== Your instructions ==
Which lines run from the line with "startMsg_channels _ (by assumption)" through the line with "exact SameChannels.put (wEvent_channels" in the entries below? Print them exactly, both ends included, and nothing more.

== Records for processing ==
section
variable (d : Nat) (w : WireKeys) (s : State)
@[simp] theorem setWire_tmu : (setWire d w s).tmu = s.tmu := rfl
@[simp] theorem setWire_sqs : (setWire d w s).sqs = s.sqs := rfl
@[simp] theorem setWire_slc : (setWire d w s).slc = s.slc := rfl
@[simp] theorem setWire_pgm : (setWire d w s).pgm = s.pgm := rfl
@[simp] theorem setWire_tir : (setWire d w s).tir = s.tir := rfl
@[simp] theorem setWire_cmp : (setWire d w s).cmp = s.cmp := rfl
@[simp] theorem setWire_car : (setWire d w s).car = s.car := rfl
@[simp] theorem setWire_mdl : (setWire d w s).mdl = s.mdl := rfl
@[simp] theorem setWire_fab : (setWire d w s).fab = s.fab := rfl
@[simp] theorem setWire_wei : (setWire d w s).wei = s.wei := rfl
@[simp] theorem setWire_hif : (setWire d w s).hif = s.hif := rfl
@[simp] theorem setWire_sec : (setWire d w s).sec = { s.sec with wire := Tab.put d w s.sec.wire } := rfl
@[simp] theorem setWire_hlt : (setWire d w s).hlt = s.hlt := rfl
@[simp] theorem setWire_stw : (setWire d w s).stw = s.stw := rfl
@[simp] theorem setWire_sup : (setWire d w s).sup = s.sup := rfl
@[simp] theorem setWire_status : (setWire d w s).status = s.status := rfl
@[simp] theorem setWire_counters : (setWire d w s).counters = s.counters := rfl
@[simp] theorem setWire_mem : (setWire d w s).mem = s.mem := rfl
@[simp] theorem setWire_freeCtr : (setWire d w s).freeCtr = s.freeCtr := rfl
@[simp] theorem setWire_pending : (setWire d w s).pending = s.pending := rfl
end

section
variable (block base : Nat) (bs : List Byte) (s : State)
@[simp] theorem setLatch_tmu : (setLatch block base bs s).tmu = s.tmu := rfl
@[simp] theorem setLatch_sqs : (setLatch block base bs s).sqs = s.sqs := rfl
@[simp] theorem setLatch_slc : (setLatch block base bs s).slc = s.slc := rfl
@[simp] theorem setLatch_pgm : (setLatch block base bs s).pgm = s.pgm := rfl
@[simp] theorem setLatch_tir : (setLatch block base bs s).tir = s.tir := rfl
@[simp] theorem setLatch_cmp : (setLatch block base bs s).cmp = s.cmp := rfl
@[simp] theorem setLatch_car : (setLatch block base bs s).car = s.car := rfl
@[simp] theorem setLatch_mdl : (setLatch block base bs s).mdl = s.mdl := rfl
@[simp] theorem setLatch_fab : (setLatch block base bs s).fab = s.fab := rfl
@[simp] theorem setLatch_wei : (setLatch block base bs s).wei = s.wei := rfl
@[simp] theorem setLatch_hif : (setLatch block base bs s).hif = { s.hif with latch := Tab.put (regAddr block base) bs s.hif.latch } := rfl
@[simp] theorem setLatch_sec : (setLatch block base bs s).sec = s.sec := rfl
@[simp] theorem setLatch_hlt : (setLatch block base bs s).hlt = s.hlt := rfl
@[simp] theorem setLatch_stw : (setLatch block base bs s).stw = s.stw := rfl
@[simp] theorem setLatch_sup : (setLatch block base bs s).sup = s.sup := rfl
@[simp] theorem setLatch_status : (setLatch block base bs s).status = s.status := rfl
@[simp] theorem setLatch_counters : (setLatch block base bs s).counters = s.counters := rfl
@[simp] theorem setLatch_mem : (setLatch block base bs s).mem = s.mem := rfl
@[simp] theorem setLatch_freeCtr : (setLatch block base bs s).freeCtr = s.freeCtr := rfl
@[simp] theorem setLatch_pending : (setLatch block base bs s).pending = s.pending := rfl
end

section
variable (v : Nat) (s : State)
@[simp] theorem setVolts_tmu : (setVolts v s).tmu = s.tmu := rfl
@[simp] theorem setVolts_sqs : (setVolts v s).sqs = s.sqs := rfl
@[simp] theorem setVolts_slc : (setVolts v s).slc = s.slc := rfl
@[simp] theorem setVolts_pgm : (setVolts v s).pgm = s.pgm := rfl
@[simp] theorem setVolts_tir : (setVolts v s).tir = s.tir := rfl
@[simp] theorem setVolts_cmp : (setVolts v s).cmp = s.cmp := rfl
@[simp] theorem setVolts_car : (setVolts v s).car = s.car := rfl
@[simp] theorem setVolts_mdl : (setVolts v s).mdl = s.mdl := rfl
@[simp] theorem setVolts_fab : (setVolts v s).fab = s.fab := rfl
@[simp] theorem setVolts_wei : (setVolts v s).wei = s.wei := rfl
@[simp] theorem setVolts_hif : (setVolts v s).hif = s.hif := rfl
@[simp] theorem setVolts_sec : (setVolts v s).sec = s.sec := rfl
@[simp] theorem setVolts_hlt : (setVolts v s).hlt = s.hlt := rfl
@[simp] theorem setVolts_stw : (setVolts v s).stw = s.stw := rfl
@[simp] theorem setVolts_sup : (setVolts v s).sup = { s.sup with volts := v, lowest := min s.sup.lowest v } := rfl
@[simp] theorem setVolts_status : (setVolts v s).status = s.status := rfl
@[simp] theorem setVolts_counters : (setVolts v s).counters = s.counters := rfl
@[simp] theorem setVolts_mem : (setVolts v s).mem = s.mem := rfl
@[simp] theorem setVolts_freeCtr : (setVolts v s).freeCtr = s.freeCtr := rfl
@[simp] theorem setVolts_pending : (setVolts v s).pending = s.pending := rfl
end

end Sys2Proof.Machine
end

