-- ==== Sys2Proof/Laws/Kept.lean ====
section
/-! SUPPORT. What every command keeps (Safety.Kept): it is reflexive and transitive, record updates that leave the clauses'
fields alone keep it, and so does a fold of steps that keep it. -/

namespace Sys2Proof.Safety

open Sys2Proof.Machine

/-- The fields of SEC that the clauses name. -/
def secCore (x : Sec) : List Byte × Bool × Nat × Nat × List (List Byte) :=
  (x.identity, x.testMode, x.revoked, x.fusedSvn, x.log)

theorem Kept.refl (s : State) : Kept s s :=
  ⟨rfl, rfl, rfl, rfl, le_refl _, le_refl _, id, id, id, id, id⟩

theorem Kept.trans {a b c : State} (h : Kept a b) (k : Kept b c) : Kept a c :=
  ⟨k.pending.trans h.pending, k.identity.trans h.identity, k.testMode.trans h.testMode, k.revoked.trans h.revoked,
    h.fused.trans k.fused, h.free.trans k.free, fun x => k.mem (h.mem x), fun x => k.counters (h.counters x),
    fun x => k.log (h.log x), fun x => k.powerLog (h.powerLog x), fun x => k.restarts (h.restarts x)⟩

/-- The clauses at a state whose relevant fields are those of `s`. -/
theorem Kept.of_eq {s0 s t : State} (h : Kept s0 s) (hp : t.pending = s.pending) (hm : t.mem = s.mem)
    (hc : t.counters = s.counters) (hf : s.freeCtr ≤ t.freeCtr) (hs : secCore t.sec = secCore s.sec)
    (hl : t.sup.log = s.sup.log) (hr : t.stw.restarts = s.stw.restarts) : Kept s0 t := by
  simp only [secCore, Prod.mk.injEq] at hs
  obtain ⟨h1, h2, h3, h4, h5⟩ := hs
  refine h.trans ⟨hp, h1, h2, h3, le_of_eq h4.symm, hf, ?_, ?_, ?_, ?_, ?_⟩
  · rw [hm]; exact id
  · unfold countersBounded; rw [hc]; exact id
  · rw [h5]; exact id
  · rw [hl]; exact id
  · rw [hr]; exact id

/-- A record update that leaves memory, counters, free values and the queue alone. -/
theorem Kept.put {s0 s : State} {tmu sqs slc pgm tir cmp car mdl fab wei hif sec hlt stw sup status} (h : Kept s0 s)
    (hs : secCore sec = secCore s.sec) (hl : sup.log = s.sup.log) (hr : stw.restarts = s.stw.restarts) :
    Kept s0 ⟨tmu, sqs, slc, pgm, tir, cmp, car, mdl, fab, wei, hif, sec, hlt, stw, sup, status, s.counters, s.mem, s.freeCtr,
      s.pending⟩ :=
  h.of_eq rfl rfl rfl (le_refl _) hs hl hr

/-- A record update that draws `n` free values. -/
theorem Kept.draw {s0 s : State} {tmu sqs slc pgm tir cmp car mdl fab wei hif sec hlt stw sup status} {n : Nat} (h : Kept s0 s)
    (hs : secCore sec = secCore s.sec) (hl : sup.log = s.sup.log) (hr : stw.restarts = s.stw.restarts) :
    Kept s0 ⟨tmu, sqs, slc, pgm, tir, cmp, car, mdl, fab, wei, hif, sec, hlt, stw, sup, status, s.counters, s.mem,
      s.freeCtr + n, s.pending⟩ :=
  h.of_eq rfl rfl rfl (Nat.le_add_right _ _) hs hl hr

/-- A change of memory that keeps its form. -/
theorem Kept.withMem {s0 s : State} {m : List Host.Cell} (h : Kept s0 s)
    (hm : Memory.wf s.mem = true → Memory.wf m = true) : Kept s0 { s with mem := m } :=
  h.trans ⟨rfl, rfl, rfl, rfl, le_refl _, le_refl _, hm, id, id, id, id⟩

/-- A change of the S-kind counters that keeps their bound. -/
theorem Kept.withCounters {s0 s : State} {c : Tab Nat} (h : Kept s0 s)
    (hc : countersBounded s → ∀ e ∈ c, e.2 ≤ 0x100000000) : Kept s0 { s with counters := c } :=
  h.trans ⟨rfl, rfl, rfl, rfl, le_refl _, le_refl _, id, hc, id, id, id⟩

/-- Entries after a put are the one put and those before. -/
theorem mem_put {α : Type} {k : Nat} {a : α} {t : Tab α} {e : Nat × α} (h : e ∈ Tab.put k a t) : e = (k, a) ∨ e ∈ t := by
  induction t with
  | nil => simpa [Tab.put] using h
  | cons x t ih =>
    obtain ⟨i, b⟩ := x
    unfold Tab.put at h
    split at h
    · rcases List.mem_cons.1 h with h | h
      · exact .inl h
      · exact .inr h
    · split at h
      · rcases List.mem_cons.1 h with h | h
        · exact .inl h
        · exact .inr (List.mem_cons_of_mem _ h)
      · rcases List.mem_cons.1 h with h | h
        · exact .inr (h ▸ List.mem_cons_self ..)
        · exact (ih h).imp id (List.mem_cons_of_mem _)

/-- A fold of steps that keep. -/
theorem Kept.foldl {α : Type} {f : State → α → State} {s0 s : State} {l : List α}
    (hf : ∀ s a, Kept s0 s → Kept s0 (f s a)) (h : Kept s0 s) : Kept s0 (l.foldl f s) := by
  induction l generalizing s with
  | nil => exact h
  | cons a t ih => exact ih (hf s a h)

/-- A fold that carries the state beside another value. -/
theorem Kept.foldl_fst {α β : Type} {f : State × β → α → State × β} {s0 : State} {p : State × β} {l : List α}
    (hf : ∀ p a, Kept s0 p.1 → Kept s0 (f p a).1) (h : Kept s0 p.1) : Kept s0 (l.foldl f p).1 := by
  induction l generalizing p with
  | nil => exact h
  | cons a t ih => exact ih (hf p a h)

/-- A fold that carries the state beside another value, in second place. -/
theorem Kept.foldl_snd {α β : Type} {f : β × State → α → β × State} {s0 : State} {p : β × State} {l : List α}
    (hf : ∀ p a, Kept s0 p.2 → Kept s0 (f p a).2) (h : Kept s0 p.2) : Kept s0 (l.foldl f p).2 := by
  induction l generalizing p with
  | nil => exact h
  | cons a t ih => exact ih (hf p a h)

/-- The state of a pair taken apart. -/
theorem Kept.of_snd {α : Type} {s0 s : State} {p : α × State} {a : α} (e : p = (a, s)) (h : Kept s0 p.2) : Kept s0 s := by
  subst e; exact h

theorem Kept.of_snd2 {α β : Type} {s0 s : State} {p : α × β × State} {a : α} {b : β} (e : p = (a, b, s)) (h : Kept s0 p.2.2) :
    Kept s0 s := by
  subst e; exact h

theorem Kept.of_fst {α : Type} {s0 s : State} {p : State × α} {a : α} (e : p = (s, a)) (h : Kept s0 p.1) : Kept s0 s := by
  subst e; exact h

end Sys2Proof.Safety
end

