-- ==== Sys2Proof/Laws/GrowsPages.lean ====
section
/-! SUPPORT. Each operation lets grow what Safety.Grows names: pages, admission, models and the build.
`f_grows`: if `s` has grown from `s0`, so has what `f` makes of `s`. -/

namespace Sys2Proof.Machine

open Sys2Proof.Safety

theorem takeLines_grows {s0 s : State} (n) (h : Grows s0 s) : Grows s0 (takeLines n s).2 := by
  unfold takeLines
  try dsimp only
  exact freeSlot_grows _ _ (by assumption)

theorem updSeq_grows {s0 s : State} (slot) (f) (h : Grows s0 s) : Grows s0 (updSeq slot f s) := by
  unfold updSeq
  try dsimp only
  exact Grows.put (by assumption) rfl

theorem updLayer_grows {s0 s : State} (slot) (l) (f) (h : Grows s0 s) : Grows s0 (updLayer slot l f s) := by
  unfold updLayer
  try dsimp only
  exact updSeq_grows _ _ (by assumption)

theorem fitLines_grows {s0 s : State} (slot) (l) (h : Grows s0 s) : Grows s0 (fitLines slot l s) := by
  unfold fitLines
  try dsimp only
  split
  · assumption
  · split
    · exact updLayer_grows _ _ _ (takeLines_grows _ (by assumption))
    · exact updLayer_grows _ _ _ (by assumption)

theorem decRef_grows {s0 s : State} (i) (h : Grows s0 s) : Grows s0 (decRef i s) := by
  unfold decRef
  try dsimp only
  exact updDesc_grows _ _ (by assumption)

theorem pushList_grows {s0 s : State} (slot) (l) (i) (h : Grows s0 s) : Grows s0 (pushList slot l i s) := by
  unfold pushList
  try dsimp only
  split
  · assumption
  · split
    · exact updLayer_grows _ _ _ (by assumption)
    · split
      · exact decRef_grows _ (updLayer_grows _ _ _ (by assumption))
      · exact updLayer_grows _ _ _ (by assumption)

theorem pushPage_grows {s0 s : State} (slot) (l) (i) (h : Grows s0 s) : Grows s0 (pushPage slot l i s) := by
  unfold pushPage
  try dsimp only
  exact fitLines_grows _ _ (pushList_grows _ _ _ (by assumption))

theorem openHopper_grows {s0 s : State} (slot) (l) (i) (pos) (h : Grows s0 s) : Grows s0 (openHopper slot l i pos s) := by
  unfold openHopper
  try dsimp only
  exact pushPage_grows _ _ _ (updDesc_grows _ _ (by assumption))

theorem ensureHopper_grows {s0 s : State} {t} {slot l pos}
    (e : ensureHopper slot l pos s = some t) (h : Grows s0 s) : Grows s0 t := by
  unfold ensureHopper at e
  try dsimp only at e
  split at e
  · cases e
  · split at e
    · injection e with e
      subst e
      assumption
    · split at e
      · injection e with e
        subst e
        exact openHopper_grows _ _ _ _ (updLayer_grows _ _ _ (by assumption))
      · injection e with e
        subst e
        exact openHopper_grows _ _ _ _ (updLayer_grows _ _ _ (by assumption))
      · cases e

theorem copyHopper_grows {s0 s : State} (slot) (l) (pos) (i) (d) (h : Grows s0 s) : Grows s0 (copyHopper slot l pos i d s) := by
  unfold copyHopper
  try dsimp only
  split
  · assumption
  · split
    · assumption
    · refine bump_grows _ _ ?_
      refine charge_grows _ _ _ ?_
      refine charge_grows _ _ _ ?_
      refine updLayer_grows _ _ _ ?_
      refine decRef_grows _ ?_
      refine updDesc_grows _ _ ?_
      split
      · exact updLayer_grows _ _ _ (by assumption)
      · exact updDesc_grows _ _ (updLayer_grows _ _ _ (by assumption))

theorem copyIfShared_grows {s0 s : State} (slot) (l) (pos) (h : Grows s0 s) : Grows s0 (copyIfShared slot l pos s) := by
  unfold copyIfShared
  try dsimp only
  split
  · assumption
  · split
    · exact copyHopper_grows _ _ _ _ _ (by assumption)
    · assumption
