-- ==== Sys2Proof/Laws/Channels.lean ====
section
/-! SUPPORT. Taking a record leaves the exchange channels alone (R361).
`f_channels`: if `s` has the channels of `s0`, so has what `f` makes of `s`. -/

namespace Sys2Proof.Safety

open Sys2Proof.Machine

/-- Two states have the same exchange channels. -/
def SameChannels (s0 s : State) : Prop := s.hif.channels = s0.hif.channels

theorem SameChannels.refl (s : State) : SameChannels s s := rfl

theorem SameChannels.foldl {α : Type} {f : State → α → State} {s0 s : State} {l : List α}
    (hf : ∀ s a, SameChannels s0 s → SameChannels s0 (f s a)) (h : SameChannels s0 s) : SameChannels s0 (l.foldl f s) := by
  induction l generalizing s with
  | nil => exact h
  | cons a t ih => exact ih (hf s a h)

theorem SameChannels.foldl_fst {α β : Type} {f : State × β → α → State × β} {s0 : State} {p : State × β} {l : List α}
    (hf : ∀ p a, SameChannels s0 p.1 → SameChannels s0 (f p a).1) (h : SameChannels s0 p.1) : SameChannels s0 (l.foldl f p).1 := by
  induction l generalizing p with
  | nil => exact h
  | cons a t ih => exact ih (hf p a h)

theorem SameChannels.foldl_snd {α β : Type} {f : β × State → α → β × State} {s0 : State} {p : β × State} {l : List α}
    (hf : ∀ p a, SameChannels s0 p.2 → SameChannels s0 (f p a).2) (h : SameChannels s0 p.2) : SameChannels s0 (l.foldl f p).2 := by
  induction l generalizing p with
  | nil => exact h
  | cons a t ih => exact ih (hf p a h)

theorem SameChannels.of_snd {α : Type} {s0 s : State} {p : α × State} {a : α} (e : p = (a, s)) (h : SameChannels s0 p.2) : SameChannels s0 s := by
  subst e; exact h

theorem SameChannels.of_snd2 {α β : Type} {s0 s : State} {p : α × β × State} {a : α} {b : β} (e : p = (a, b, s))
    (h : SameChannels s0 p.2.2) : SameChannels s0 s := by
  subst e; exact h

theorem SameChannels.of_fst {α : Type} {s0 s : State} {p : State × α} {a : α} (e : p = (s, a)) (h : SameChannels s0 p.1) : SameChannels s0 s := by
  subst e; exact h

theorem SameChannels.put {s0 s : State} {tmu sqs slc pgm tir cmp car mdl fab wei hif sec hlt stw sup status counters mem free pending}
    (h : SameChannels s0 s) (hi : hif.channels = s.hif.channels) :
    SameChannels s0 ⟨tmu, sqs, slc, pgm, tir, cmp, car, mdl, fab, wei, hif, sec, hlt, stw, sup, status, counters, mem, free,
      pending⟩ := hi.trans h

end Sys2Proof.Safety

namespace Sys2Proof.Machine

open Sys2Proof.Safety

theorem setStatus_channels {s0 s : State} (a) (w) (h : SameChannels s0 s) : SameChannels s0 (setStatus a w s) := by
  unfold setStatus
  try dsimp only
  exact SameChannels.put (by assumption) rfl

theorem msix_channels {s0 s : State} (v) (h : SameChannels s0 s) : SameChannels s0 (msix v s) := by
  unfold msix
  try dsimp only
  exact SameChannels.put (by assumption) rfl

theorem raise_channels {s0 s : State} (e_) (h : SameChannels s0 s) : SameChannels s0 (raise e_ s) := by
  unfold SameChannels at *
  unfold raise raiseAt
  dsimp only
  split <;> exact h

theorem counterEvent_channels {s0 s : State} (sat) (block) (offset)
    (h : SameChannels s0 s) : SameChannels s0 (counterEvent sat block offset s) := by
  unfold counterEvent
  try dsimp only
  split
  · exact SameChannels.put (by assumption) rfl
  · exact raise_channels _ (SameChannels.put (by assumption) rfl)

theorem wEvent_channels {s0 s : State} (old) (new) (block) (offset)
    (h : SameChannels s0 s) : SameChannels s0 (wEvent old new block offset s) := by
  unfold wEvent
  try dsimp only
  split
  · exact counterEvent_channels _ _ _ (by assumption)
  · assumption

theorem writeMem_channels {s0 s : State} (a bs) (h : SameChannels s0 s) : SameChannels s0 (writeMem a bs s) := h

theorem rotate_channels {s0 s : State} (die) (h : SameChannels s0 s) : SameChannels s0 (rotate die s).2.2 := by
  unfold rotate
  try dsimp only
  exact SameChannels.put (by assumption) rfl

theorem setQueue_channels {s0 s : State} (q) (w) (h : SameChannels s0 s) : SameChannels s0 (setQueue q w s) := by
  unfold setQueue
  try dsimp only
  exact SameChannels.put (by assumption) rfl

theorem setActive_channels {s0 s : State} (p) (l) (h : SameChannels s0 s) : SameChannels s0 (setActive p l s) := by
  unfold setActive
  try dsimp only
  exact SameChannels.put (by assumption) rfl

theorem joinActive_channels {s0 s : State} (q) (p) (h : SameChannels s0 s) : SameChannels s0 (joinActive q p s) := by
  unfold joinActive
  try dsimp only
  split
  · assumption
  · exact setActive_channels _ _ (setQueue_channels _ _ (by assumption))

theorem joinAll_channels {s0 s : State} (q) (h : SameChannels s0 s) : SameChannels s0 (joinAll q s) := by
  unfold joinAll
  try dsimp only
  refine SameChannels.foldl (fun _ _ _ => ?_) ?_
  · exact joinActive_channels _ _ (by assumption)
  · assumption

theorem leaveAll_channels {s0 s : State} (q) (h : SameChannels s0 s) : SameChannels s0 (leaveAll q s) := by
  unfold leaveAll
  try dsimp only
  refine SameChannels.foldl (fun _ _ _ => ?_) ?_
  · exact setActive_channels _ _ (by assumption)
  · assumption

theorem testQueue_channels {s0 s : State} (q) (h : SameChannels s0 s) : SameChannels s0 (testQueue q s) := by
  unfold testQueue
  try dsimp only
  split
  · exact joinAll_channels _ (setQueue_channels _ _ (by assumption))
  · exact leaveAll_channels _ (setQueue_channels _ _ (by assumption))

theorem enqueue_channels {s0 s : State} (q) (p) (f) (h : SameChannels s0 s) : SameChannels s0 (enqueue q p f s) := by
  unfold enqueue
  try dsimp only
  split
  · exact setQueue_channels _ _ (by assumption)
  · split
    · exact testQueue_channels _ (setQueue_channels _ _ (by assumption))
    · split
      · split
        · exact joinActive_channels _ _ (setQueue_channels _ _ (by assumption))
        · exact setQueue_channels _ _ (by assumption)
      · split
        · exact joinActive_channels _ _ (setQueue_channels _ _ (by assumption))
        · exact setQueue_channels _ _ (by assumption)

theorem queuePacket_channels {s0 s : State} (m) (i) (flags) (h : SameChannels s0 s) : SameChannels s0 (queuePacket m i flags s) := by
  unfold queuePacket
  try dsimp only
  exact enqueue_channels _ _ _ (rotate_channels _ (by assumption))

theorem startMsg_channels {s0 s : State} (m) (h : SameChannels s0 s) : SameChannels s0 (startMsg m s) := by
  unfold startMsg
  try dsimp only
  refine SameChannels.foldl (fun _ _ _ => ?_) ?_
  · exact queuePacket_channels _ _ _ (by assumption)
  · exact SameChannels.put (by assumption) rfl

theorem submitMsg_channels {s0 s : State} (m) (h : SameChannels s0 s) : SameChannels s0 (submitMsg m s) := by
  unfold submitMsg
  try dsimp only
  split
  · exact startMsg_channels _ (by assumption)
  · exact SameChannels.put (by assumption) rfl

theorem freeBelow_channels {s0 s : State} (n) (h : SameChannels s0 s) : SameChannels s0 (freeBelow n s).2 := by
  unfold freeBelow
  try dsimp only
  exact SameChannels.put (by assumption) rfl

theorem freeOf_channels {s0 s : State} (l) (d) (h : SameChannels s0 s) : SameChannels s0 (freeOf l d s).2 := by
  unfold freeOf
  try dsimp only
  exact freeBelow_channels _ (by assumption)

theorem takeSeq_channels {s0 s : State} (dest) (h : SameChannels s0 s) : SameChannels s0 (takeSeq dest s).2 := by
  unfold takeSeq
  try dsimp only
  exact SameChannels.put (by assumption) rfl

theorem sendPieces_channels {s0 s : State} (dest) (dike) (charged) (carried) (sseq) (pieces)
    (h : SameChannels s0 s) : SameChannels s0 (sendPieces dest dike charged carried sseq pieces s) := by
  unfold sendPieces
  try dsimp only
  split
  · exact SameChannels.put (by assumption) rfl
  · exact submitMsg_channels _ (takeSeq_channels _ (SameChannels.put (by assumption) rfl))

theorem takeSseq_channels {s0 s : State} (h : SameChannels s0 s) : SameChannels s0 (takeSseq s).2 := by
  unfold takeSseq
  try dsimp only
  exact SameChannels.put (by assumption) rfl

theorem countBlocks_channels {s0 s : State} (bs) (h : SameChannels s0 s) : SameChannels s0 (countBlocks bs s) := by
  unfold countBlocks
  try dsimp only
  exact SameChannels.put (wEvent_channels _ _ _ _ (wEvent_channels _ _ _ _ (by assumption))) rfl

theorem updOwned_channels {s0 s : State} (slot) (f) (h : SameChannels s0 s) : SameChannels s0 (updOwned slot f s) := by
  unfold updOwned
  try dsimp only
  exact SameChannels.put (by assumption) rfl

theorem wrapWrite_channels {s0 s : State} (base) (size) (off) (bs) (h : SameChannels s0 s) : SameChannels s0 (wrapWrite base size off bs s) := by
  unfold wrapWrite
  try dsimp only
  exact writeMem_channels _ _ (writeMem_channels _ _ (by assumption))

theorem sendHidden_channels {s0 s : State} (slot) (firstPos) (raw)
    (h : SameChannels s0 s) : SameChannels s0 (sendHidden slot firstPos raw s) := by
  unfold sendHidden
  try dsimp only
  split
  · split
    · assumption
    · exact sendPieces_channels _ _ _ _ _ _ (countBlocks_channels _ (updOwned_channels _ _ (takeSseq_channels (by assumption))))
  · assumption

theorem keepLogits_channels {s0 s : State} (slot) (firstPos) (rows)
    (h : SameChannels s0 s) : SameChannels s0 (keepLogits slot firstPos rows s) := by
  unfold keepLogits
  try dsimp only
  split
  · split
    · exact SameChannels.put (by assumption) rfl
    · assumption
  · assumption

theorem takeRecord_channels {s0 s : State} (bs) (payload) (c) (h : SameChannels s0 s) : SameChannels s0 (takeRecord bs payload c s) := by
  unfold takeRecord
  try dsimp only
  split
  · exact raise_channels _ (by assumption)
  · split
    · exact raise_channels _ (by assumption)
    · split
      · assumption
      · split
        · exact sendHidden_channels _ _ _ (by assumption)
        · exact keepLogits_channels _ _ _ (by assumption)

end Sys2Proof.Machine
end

== Task output ==
  · exact startMsg_channels _ (by assumption)
  · exact SameChannels.put (by assumption) rfl

theorem freeBelow_channels {s0 s : State} (n) (h : SameChannels s0 s) : SameChannels s0 (freeBelow n s).2 := by
  unfold freeBelow
  try dsimp only
  exact SameChannels.put (by assumption) rfl

theorem freeOf_channels {s0 s : State} (l) (d) (h : SameChannels s0 s) : SameChannels s0 (freeOf l d s).2 := by
  unfold freeOf
  try dsimp only
  exact freeBelow_channels _ (by assumption)

theorem takeSeq_channels {s0 s : State} (dest) (h : SameChannels s0 s) : SameChannels s0 (takeSeq dest s).2 := by
  unfold takeSeq
  try dsimp only
  exact SameChannels.put (by assumption) rfl

theorem sendPieces_channels {s0 s : State} (dest) (dike) (charged) (carried) (sseq) (pieces)
    (h : SameChannels s0 s) : SameChannels s0 (sendPieces dest dike charged carried sseq pieces s) := by
  unfold sendPieces
  try dsimp only
  split
  · exact SameChannels.put (by assumption) rfl
  · exact submitMsg_channels _ (takeSeq_channels _ (SameChannels.put (by assumption) rfl))

theorem takeSseq_channels {s0 s : State} (h : SameChannels s0 s) : SameChannels s0 (takeSseq s).2 := by
  unfold takeSseq
  try dsimp only
  exact SameChannels.put (by assumption) rfl

theorem countBlocks_channels {s0 s : State} (bs) (h : SameChannels s0 s) : SameChannels s0 (countBlocks bs s) := by
  unfold countBlocks
  try dsimp only
  exact SameChannels.put (wEvent_channels _ _ _ _ (wEvent_channels _ _ _ _ (by assumption))) rfl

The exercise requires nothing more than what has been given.